Determination of CRF Levels
Experiments were performed at the Biofluid Biomarkers Core of the Cohen Veteran Center in Dr. Fossati's lab at NYULMC. Operators performing assays were blind to study group. Barcode readers were used to allow for sample blinding. CRF was measured in serum samples by an enzyme immunoassay (EIA) (Phoenix Pharmaceuticals Inc.). Absorbance was detected using a Spectra Max i3 system (Molecular Devices). Limit of detection (LOD) for the assay is 0.33 ng/ml, Intra‐assay variation is below 10%, and Inter‐assay variation, below <15%. The assay is specific for human CRF, with no cross‐reactivity for human Prepro‐CRF (125‐151), PACAP‐38, LH‐RH, ACTH or [Arg8]‐Vasopressin. All serum samples were well above the LOD and within the levels expected from the assay specifications. All assays were run in duplicate. Previously obtained serum aliquots from healthy donors were included in all experiments and used for batch normalization. Samples showing coefficients of variation higher than 20% were excluded and measured again.
Statistical Analysis
CRF concentration was treated as continuous variables, expressed in nanograms per milliliter (ng/mL) and medians and interquartile ranges were obtained. An analysis of variance (ANOVA) was run to test the null hypothesis that the means of the four groups are equal. Subsequently, after rejecting the null, pairwise comparisons were run to see which of the means differed. Wilcoxon Rank sum tests were used to compare differences between groups in serum CRF values in six pairwise contrasts. To protect the familywise error rate at 0.05, a Bonnferroni correction was applied, that is, p‐values must be divided by 6. To be considered strong evidence of a difference, an adjusted p‐value needs to be less than or equal to 0.0083. The p‐value for tests involving variables other than CRF are reported as unadjusted p‐values.
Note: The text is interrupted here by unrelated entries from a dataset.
-- ==== Sys2Proof/Safety.lean ====
section
/-!
DEFINITION. The terms the claims are stated in: what a good state is, what it means that no stream call
fails, the bit streams behind the writer and the reader, and the archive of an input.
-/
namespace Sys2Proof.Safety

open Sys2Proof.Machine

/-- No fault is recorded, so a command is executed (60_exceptions.md R229). -/
abbrev Running (s : State) : Prop := s.errCode = 0

/-- The host draws no failure for an `InRead` to come (20_memory.md R61). -/
abbrev ReadsSucceed (s : State) : Prop := ∀ d ∈ s.io.readDraws, d = false

/-- The host draws no failure for an `OutWrite` to come (20_memory.md R64). -/
abbrev WritesSucceed (s : State) : Prop := ∀ d ∈ s.io.writeDraws, d = false

/-- The bytes of the input from `IN.pos` to its end (20_memory.md R60). -/
def restOfInput (s : State) : List Byte := s.io.inData.drop s.io.inPos

/-- The streams after `n` reads that each answered a byte (20_memory.md R61). -/
def tookBytes (io : Streams) (n : Nat) : Streams :=
  { io with
    inPos := io.inPos + n
    readDraws := io.readDraws.drop n
    calls := (((io.inData.drop io.inPos).take n).map (StreamCall.read ∘ ReadAnswer.byte)).reverse ++ io.calls }

/-- The streams after a read that answered `Eof` (20_memory.md R61). -/
def sawEof (io : Streams) : Streams :=
  { io with readDraws := io.readDraws.tail, calls := .read .eof :: io.calls }

/-- The streams after writes of these bytes that were all accepted (20_memory.md R64). -/
def wroteBytes (io : Streams) (bytes : List Byte) : Streams :=
  { io with
    outData := io.outData ++ bytes
    writeDraws := io.writeDraws.drop bytes.length
    calls := (bytes.map (StreamCall.write · true)).reverse ++ io.calls }

/-- The bits of a byte in stream order, bit 7 first (20_memory.md R69). -/
def byteBits (v : Byte) : List Bit := (List.range 8).map v.getMsbD

/-- The bits of bytes in stream order (20_memory.md R69). -/
def bytesBits (l : List Byte) : List Bit := l.flatMap byteBits

/-- The pending bits of the writer, the oldest first: bits `WCNT-1` to 0 of `WSR` (10_state.md R22). -/
def writerBits (s : State) : List Bit :=
  (List.range s.wcnt.toNat).map fun k => s.wsr.getLsbD (s.wcnt.toNat - 1 - k)

/-- The bits of the output and behind them the pending ones. -/
def writtenBits (s : State) : List Bit := bytesBits s.io.outData ++ writerBits s

/-- The bits the reader has buffered, the next first: the top `RCNT` bits of `RSR` (10_state.md R23). -/
def readerBits (s : State) : List Bit := (List.range s.rcnt.toNat).map s.rsr.getMsbD

/-- The bits the reader can still deliver, the next first. -/
def inputBits (s : State) : List Bit := readerBits s ++ bytesBits (restOfInput s)

/-- The bytes are the bits packed most significant first, the last byte zero-padded (20_memory.md R69). -/
def Packed (bytes : List Byte) (bits : List Bit) : Prop :=
  ∃ n, n < 8 ∧ bytesBits bytes = bits ++ List.replicate n false

/-- Every path from the root ends at a leaf within 255 bits, each symbol has exactly one, and the root is
internal (42_tree.md R157, R158, R160). -/
def TreeOk (tree : TreeRam) (root : NodeIndex) : Prop :=
  ∃ l, treeCodes tree root = some l ∧ (l.map Prod.fst).Perm allSymbols ∧ ∀ sp ∈ l, sp.2 ≠ []

/-- `Path(sym)` in the tree is `p` (42_tree.md R158). -/
def PathIs (tree : TreeRam) (root : NodeIndex) (sym : Symbol) (p : Codeword) : Prop :=
  ∃ l, treeCodes tree root = some l ∧ (sym, p) ∈ l

/-- The node reached from `i` by bits, each taken at an internal node (43_walker.md R180). -/
def walkFrom (tree : TreeRam) : NodeIndex → List Bit → Option NodeIndex
  | i, [] => some i
  | i, b :: bs =>
    match nodeAt tree i with
    | none => none
    | some n => if n.leaf then none else walkFrom tree (n.child b) bs

/-- The walker stands where the bits `q` of the present codeword have led it: at a leaf none of a fresh
codeword has been taken (43_walker.md R180, R181). -/
def WalkedBits (s : State) (q : List Bit) : Prop :=
  if s.atLeaf then q = [] else walkFrom s.tree s.root q = some s.cur

/-- What holds of the registers, the flags and the fault record at every command boundary. -/
structure RegInv (s : State) : Prop where
  /-- 10_state.md R22 -/
  writer : s.wsr.toNat < 2 ^ s.wcnt.toNat
  /-- 10_state.md R23 -/
  readerCount : s.rcnt.toNat ≤ 8
  /-- 10_state.md R23 -/
  readerLow : s.rsr.toNat % 2 ^ (8 - s.rcnt.toNat) = 0
  /-- 10_state.md R28 -/
  codesNeedTree : s.cv = true → s.tv = true
  /-- 10_state.md R28 -/
  treeNeedsLock : s.tv = true → s.fl = true
  /-- 10_state.md R30 -/
  errRange : s.errCode.toNat ≤ 6
  /-- 10_state.md R30 -/
  errEmpty : s.errCode = 0 → s.errCmd = 0
  /-- 10_state.md R35 -/
  heapSize : s.heap.length ≤ Config.heapCap
  /-- 20_memory.md R60 -/
  inputPos : s.io.inPos ≤ s.io.inData.length

/-- What holds of the tree, the walker and the code table while their flags are 1. -/
structure TreeInv (s : State) : Prop where
  /-- 42_tree.md R157, R162 -/
  tree : s.tv = true → TreeOk s.tree s.root
  /-- 10_state.md R24 -/
  root : s.tv = true → s.root = 510 ∨ s.root = 256
  /-- 10_state.md R24 -/
  next : s.tv = true → s.nextIdx = 511
  /-- 43_walker.md R180 -/
  cursor : s.tv = true → ∃ q, walkFrom s.tree s.root q = some s.cur
  /-- 42_tree.md R159 -/
  codes : s.cv = true → ∀ sym p, PathIs s.tree s.root sym p → codeAt s.code sym = some p

/-- A good state: from it no step stops, and every step leads to a good state. -/
structure Good (s : State) : Prop where
  regs : RegInv s
  tree : TreeInv s

/-- No entry is `Less` than its parent (42_tree.md R153). -/
def HeapOrdered (h : List HeapEntry) : Prop :=
  ∀ i x y, 0 < i → h[i]? = some x → h[(i - 1) / 2]? = some y → x.less y = false

/-- Where re-initialisation puts all that it writes, but for `ERR` (10_state.md R38). -/
structure ReInitialised (s : State) : Prop where
  writer : s.wsr = 0 ∧ s.wcnt = 0 ∧ s.wbytes = 0
  reader : s.rsr = 0 ∧ s.rcnt = 0 ∧ s.rbytes = 0 ∧ s.rb = false
  pointers : s.cur = 0 ∧ s.root = 0 ∧ s.nextIdx = 0
  archiver : s.symcnt = 0 ∧ s.emit = 0 ∧ s.resA = 0 ∧ s.resB = 0
  flags : s.fl = false ∧ s.tv = false ∧ s.cv = false
  freq : ∀ sym, s.freqAt sym = 0
  heap : s.heapN = 0 ∧ s.heap = []
  views : s.leafView = false ∧ s.symView = 0

/-- The counts of an input (41_frequency.md R132). -/
def countsOf (xs : List Byte) : FreqRam :=
  Vector.ofFn fun i => BitVec.ofNat 64 (xs.count (BitVec.ofNat 8 i.val))

/-- The code table that `TBUILD` and `TCODES` derive from counts (42_tree.md R154, R159). -/
def codeTableOf (freq : FreqRam) : CodeRam :=
  let b := buildTree freq (Vector.replicate _ none)
  writeCodes (Vector.replicate _ none) ((treeCodes b.tree (heapTop b.heap)).getD [])

/-- The codewords of bytes, one after the other (44_archiver.md R194). -/
def codewordsOf (code : CodeRam) (xs : List Byte) : List Bit :=
  xs.flatMap fun x => (codeAt code x).getD []

/-- The header of the archive of an input: its length and its counts (20_memory.md R67). -/
def headerOf (xs : List Byte) : List Byte :=
  fieldBytes (BitVec.ofNat 64 xs.length) ++ tableBytes (countsOf xs)

/-- The payload bits of the archive of an input (20_memory.md R67). -/
def payloadBitsOf (xs : List Byte) : List Bit := codewordsOf (codeTableOf (countsOf xs)) xs

/-- `header ++ payload` is the archive of the input (20_memory.md R67). -/
def IsPayload (payload xs : List Byte) : Prop := Packed payload (payloadBitsOf xs)

/-- The bits presented to the walker one `WKADV` each. -/
def feedWalker : List Bit → State → Host.Outcome State Fault Refusal
  | [], s => .next s
  | b :: bs, s =>
    match exec (.wkadv b) s with
    | .next t => feedWalker bs t
    | .fault f => .fault f
    | .refused r => .refused r

/-- The calls a command has made between two states, the first call first (20_memory.md R65). -/
def newCalls (s t : State) : List StreamCall := t.io.callsSince s.io

/-- The bytes that calls have appended to the output: those that were accepted (20_memory.md R64). -/
def acceptedBytes (calls : List StreamCall) : List Byte :=
  calls.filterMap fun
    | .write v true => some v
    | .write _ false | .read _ | .rewind => none

/-- Where calls leave `IN.pos` (20_memory.md R61, R62). -/
def positionAfter (pos : Nat) (calls : List StreamCall) : Nat :=
  match calls with
  | [] => pos
  | .read (.byte _) :: rest => positionAfter (pos + 1) rest
  | .rewind :: rest => positionAfter 0 rest
  | .read .eof :: rest | .read .err :: rest | .write _ _ :: rest => positionAfter pos rest

/-- The call is an `InRead`, so it has taken a draw of the reads (20_memory.md R61). -/
def isRead : StreamCall → Bool
  | .read _ => true
  | .rewind | .write _ _ => false

/-- The call is an `OutWrite`, so it has taken a draw of the writes (20_memory.md R64). -/
def isWrite : StreamCall → Bool
  | .write _ _ => true
  | .rewind | .read _ => false

/-- The commands that make stream calls, and so can raise `E_IO` (60_exceptions.md R222, 20_memory.md R80). -/
def movesBytes : Instr → Bool
  | .wbit _ | .wcode _ | .wflush | .rbit | .fadds | .fsave | .fload | .csave | .cload | .esyms | .dsym | .encode
  | .decode => true
  | .nop | .init | .fadd _ | .tbuild | .tcodes | .trecon | .wkrst | .wkadv _ => false

/-- The command's `require` fails: the flag of each of the eleven commands that have one
(60_exceptions.md R225). -/
def outOfPhase (i : Instr) (s : State) : Bool :=
  match i with
  | .fadd _ | .fadds | .fload | .tbuild => s.fl
  | .tcodes | .wkrst | .wkadv _ | .dsym => !s.tv
  | .wcode _ | .esyms | .trecon => !s.cv
  | .nop | .init | .wbit _ | .wflush | .rbit | .fsave | .csave | .cload | .encode | .decode => false

/-- The commands that count the symbol, and for the reading ones the byte they read was it
(41_frequency.md R131, R132, 44_archiver.md R197). -/
def Counts (i : Instr) (sym : Symbol) (calls : List StreamCall) : Prop :=
  i = .fadd sym ∨ i ∈ [Instr.fadds, .encode] ∧ .read (.byte sym) ∈ calls

/-- The commands that reset the session: after them the flags may be 0 (10_state.md R28). -/
def startsSession : Instr → Bool
  | .init | .encode | .decode => true
  | .nop | .wbit _ | .wcode _ | .wflush | .rbit | .fadd _ | .fadds | .fsave | .fload | .tbuild | .tcodes
  | .trecon | .wkrst | .wkadv _ | .csave | .cload | .esyms | .dsym => false

end Sys2Proof.Safety
end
The area under the receiver operating characteristic (ROC) curve (AUC) was determined for serum CRF concentrations based on a logistic regression with 5‐fold cross validation. This function provides a model for the probability of group membership as a function of CRF level. For classification, a threshold was chosen as determined by the Youden index (J), which corresponds to the point on the ROC where sensitivity and specificity are equally important [J = Maxc (Sensitivityc + SpecificityC −1)]. Pearson and Spearman correlations for serum CRF with other study variables were obtained. Unless otherwise indicated, data was reported as mean ± SD. Statistical analyses for demographic and clinical variables were performed using SAS 9.4 (SAS Institute) and R (R Foundation for Statistical Computing). Both R and GraphPad Prism 7 (GraphPad Software Inc.) were used for data visualization.
Results
Demographic and Clinical Characteristics
The demographic characteristics of the 230 participants are shown in Table 1. Participants included: PTSD group (n = 53); cTBI group (n = 70); PTSD + TBI group (n = 43); and control group (n = 64). Basic demographics including age, sex, and race distributions did not differ significantly between study groups. As expected, CSI current and lifetime scores differed between TBI and the other groups (P < 0.05). Because the sample reflects the veteran population, the percentage of female subjects was significantly lower (7.88%) than the males. This represents a limitation common to studies of PTSD and TBI in active duty military and veteran samples and is discussed below.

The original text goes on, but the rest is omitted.